Mixobrycon
- Conservation status: Vulnerable (IUCN 3.1)

Scientific classification
- Kingdom: Animalia
- Phylum: Chordata
- Class: Actinopterygii
- Division: Teleostei
- Order: Characiformes
- Family: incertae sedis
- Genus: Mixobrycon C. H. Eigenmann, 1915
- Species: M. ribeiroi
- Binomial name: Mixobrycon ribeiroi (C. H. Eigenmann, 1907)
- Synonyms: Cheirodon ribeiroi C. H. Eigenmann, 1907;

= Mixobrycon =

- Authority: (C. H. Eigenmann, 1907)
- Conservation status: VU
- Synonyms: Cheirodon ribeiroi C. H. Eigenmann, 1907
- Parent authority: C. H. Eigenmann, 1915

Species of fish

Mixobrycon is a monospecific genus of freshwater ray-finned fish belonging to the suborder Characoidei within the order Characiformes, the characins.
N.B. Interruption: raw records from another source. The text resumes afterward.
/-- The layout of the frames rests on the preamble in PBUF, so the two are kept together. -/
theorem framesWellFormed_stepInvariant : StepInvariant fun s => PreambleInPlace s ∧ FramesWellFormed s where
  onReset _ ms bs hL := ⟨preambleInPlace_afterReset hL ms bs, fun _ h => absurd h List.not_mem_nil⟩
  onInput _ _ _ h := h
  onRaise _ _ h := h
  onConfigured s _ hL h := ⟨preambleInPlace_configured hL s, h.2⟩
  onClose s _ h := by
    refine ⟨h.1, fun bytes hb => h.2 bytes ?_⟩
    simpa using hb
  onCopied _ _ _ h := h
  onFramed s k target payload pre _ hl hpl hpre h := by
    obtain ⟨hplace, hframes⟩ := h
    refine ⟨preambleInPlace_framed k target payload pre hplace, fun bytes hb => ?_⟩
    have hpre_eq := holds_unique hpre (holds_preamble_sof hplace)
      (hpl.trans (preamble_sof_length hplace).symm)
    have hcase : OutMsg.phy bytes ∈ s.out ∨ bytes = pre ++ payload ++ [0xAA#8] := by simpa [framed] using hb
    obtain hold | hnew := hcase
    · exact hframes bytes hold
    · rw [hnew, hpre_eq]
      exact isPhysicalFrame_of_preamble hplace hl

/-- Settles O34: each part of the invariant is kept by every update, the frames with the help of the preamble. -/
theorem stepKeepsInvariant : Obligations.StepKeepsInvariant := fun _ _ hs h =>
  { memories := memoriesCanonical_stepInvariant.keeps_step hs.memories h
    preamble := preambleInPlace_stepInvariant.keeps_step hs.preamble h
    errors := errorsRecorded_stepInvariant.keeps_step hs.errors h
    endOfStream := endOfStreamOnce_stepInvariant.keeps_step hs.endOfStream h
    frames := (framesWellFormed_stepInvariant.keeps_step ⟨hs.preamble, hs.frames⟩ h).2 }

theorem inv_afterReset {L : Word} (hL : L.toNat ≤ 2040) (ms : List HostMove) (bs : List Byte) :
    Inv (State.afterReset L ms bs) where
  memories := memoriesCanonical_stepInvariant.onReset L ms bs hL
  preamble := preambleInPlace_stepInvariant.onReset L ms bs hL
  errors := errorsRecorded_stepInvariant.onReset L ms bs hL
  endOfStream := endOfStreamOnce_stepInvariant.onReset L ms bs hL
  frames := (framesWellFormed_stepInvariant.onReset L ms bs hL).2

/-- Settles O4: State.reset is what a reset event with strap 0 leaves. -/
theorem resetStateMeetsInvariant : Obligations.ResetStateMeetsInvariant := inv_afterReset (by decide) [] []

end Sys2Proof.Machine
end

section
/-! The reset table (spec/10_state.md R38). -/

namespace Sys2Proof.Machine

open Sys2Proof.Safety

theorem step_of_moves_reset {s : State} {L : Word} {ms : List HostMove} (hm : s.moves = .reset L :: ms)
    (hL : L.toNat ≤ 2040) : step s = .next (State.afterReset L ms s.inb) := by
  refine step_of_fetch_event ?_
  simp only [fetch, hm]
  exact if_neg (Nat.not_lt.mpr hL)

theorem read_constructedPbuf_of_gt {L a : Nat} (h : ceil8 L < a) : (constructedPbuf L).read a = none := by
  rw [constructedPbuf_eq, read_preamble_sof, if_neg (by omega), if_neg (by omega), Mem.read_nil]

theorem holds_constructedPbuf (L : Nat) : Holds (constructedPbuf L) 0 (preambleBytes L) := fun i hi => by
  rw [preambleBytes_length] at hi
  rw [Nat.zero_add, constructedPbuf_eq, read_preamble_sof, preambleBytes_getElem?, if_pos hi, if_pos hi]

/-- Settles O1: the step of a reset event answers `State.afterReset`, whose fields are the rows of the table. -/
theorem resetEventLeavesTableValues : Obligations.ResetEventLeavesTableValues := by
  intro s L ms hm hL
  obtain ⟨-, hS, -, hsof⟩ := preambleInPlace_afterReset hL ms s.inb
  exact ⟨_, step_of_moves_reset hm hL, rfl, hS.trans (ceil8_eq_div _), holds_constructedPbuf _, hsof,
    fun a ha => read_constructedPbuf_of_gt (hS ▸ ha), fun _ => rfl, rfl, rfl, rfl, rfl, rfl⟩

end Sys2Proof.Machine
end

section
/-! FAULT and ERRCODE are written by `raise` only and read by no command (spec/10_state.md R29, R30). -/

namespace Sys2Proof.Machine

/-- The state with other values in FAULT and ERRCODE. -/
def State.withFlags (flag : Bool) (code : BitVec 3) (s : State) : State := { s with fault := flag, errcode := code }

/-- A command records one error and appends it to ERR, or leaves all three alone. -/
def RaisesAtMostOnce (s t : State) : Prop :=
  (∃ e, t.fault = true ∧ t.errcode = e.code ∧ t.err = s.err ++ [e]) ∨
    (t.fault = s.fault ∧ t.errcode = s.errcode ∧ t.err = s.err)

theorem Ends.raisesAtMostOnce {i : Instr} {s t : State} (h : Ends i s t) : RaisesAtMostOnce s t := by
  have raised : ∀ e, RaisesAtMostOnce s (s.raise e) := fun e => .inl ⟨e, rfl, rfl, rfl⟩
  have ofFrame : ∀ d u, u.fault = s.fault → u.errcode = s.errcode → u.err = s.err → FrameEnds d u t →
      RaisesAtMostOnce s t := by
    rintro d u hf hc he (hd | hready)
    · exact .inl ⟨.shortHdr, rfl, rfl, congrArg (· ++ _) he⟩
    · exact .inr ⟨hf, hc, he⟩
  cases h with
  | cfgRange | closed | bad | lenZero | lenOver => exact raised _
  | configured | eos | dropped | drop => exact .inr ⟨rfl, rfl, rfl⟩
  | recognised _ _ _ _ hf => exact ofFrame _ (copied _ s) rfl rfl rfl hf
  | frame hf => exact ofFrame _ _ rfl rfl rfl hf

theorem FrameEnds.withFlags {d : Nat} {s t : State} (flag : Bool) (code : BitVec 3) (h : FrameEnds d s t) :
    ∃ t', FrameEnds d (s.withFlags flag code) t' ∧ t'.withFlags t.fault t.errcode = t := by
  cases h with
  | short hd => exact ⟨_, .short hd, rfl⟩
  | published hready => exact ⟨_, .published ⟨hready.header, hready.beams, hready.target, hready.payload, hready.room,
      hready.preLength, hready.preamble⟩, rfl⟩

/-- No ending asks for the two flags, so with others at the start the same one is taken. -/
theorem Ends.withFlags {i : Instr} {s t : State} (flag : Bool) (code : BitVec 3) (h : Ends i s t) :
    ∃ t', Ends i (s.withFlags flag code) t' ∧ t'.withFlags t.fault t.errcode = t := by
  cases h with
  | cfgRange hL => exact ⟨_, .cfgRange hL, rfl⟩
  | configured hL => exact ⟨_, .configured hL, rfl⟩
  | closed hi hd => exact ⟨_, .closed hi hd, rfl⟩
  | eos hd => exact ⟨_, .eos hd, rfl⟩
  | bad hd => exact ⟨_, .bad hd, rfl⟩
  | lenZero hd => exact ⟨_, .lenZero hd, rfl⟩
  | lenOver hd hb hl => exact ⟨_, .lenOver hd hb hl, rfl⟩
  | dropped hd hb hl hm => exact ⟨_, .dropped hd hb hl hm, rfl⟩
  | recognised hd hb hl hm hf =>
    obtain ⟨t', hf', heq⟩ := hf.withFlags flag code
    exact ⟨t', .recognised hd hb hl hm hf', heq⟩
  | frame hf =>
    obtain ⟨t', hf', heq⟩ := hf.withFlags flag code
    exact ⟨t', .frame hf', heq⟩
  | drop => exact ⟨_, .drop, rfl⟩

/-- Settles O37: an ending that raises sets both flags with the event, every other keeps them, and none reads them. -/
theorem faultFlagStickyAndUnread : Obligations.FaultFlagStickyAndUnread := by
  intro i s t flag code h
  have hends := exec_next_iff_ends.mp h
  obtain ⟨t', hends', heq⟩ := hends.withFlags flag code
  have hunread : ∃ t', exec i { s with fault := flag, errcode := code } = .next t' ∧
      { t' with fault := t.fault, errcode := t.errcode } = t := ⟨t', exec_next_iff_ends.mpr hends', heq⟩
  obtain ⟨e, hfault, hcode, herr⟩ | ⟨hfault, hcode, herr⟩ := hends.raisesAtMostOnce
  · exact ⟨fun _ => hfault, hunread, fun _ => ⟨hfault, by simp [herr, hcode]⟩, fun hsame => by simp [herr] at hsame⟩
  · exact ⟨fun hs => hfault.trans hs, hunread, fun hne => absurd herr hne, fun _ => ⟨hfault, hcode⟩⟩

end Sys2Proof.Machine
end

section
/-! With its preamble in place a transferred command always goes on, and what it answers shows nothing of the hidden state
(spec/10_state.md R23, R29 to R31, R34). -/

namespace Sys2Proof.Machine

open Sys2Proof.Safety

theorem readByte_copied {b : List Byte} {i : Nat} {v : Byte} (s : State) (hl : b.length ≤ 256) (hv : b[i]? = some v) :
    readByte (copied b s).scratch i = .ok v := by
  obtain ⟨hi, -⟩ := List.getElem?_eq_some_iff.mp hv
  have hread := holds_putList s.scratch 0 b i hi
  rw [Nat.zero_add, hv] at hread
  exact readByte_ok_iff.mpr ⟨by omega, hread⟩

/-- The link frame of a copied blob is the blob behind its header. -/
theorem memRead_copied_drop {b : List Byte} (s : State) (hl : b.length ≤ 256) (h8 : 8 ≤ b.length) :
    memRead (copied b s).scratch 8 (b.length - 8) = .ok (b.drop 8) := by
  refine memRead_ok_iff.mpr ⟨List.length_drop, fun i hi => ⟨by omega, ?_⟩⟩
  have hread := holds_putList s.scratch 0 b (8 + i) (by omega)
  rw [Nat.zero_add] at hread
  rw [List.getElem?_drop]
  exact hread

/-- A recognised blob of acceptable length with a whole header finds all it needs: its frame rests on the blob and on
PBITS alone. -/
theorem frameReady_copied {s : State} (hs : PreambleInPlace s) {b : List Byte} (hl : b.length + s.size < 254)
    (h8 : 8 ≤ b.length) :
    FrameReady b.length (copied b s) (b[1]'(by omega)) (b[2]'(by omega)) (b.drop 8)
      (preambleBytes s.pbits.toNat ++ [0xF0#8]) where
  header := h8
  beams := readByte_copied s (by omega) (List.getElem?_eq_getElem _)
  target _ := readByte_copied s (by omega) (List.getElem?_eq_getElem _)
  payload := memRead_copied_drop s (by omega) h8
  room := by rw [copied_size]; omega
  preLength := preamble_sof_length hs
  preamble := holds_preamble_sof hs

/-- What was fetched, delivered to another state. -/
def Fetched.deliverTo (s : State) : Fetched → Fetched
  | .command i t => .command i (s.setInput t.moves t.inb)
  | other => other

theorem accept_eq_deliverTo {s s' : State} (hi : s.inb = s'.inb) (port : BitVec 1) (kind : BitVec 2) (operand : Word)
    (rest : List HostMove) : accept port kind operand rest s' = (accept port kind operand rest s).deliverTo s' := by
  unfold accept
  rw [hi]
  split <;> rfl

/-- Fetching reads the host's input and nothing else of the state. -/
theorem fetch_eq_deliverTo {s s' : State} (hm : s.moves = s'.moves) (hi : s.inb = s'.inb) :
    fetch s' = (fetch s).deliverTo s' := by
  unfold fetch
  rw [hm, hi]
  split
  · rfl
  · split <;> rfl
  all_goals exact accept_eq_deliverTo hi _ _ _ _

end Sys2Proof.Machine

namespace Sys2Proof.Safety

open Sys2Proof.Machine

section
variable {s s' : State} (h : Indistinguishable s s')
include h

theorem Indistinguishable.size_eq : s.size = s'.size := by
  obtain ⟨-, hS, -, -⟩ := h.left
  obtain ⟨-, hS', -, -⟩ := h.right
  exact hS.trans (h.pbits ▸ hS'.symm)

theorem Indistinguishable.of_setInput (ms : List HostMove) (bs : List Byte) :
    Indistinguishable (s.setInput ms bs) (s'.setInput ms bs) :=
  ⟨h.left, h.right, h.pbits, h.done, h.out, h.err, rfl, rfl⟩

theorem Indistinguishable.of_raise (e : Err) : Indistinguishable (s.raise e) (s'.raise e) :=
  ⟨h.left, h.right, h.pbits, h.done, h.out, congrArg (· ++ [e]) h.err, h.moves, h.inb⟩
The only species in the genus is Mixobrycon ribeiroi, a species endemic to Paraguay, where it is found in the Paraguay River basin. This taxon has not been assigned to a particular family within the Characoidei and is considered to be incertae sedis, i.e. its taxonomic affinities are, as yet, unclear.

Named in honor of Alípio de Miranda Ribeiro (1874-1939) a Brazilian ichthyologist-herpetologist.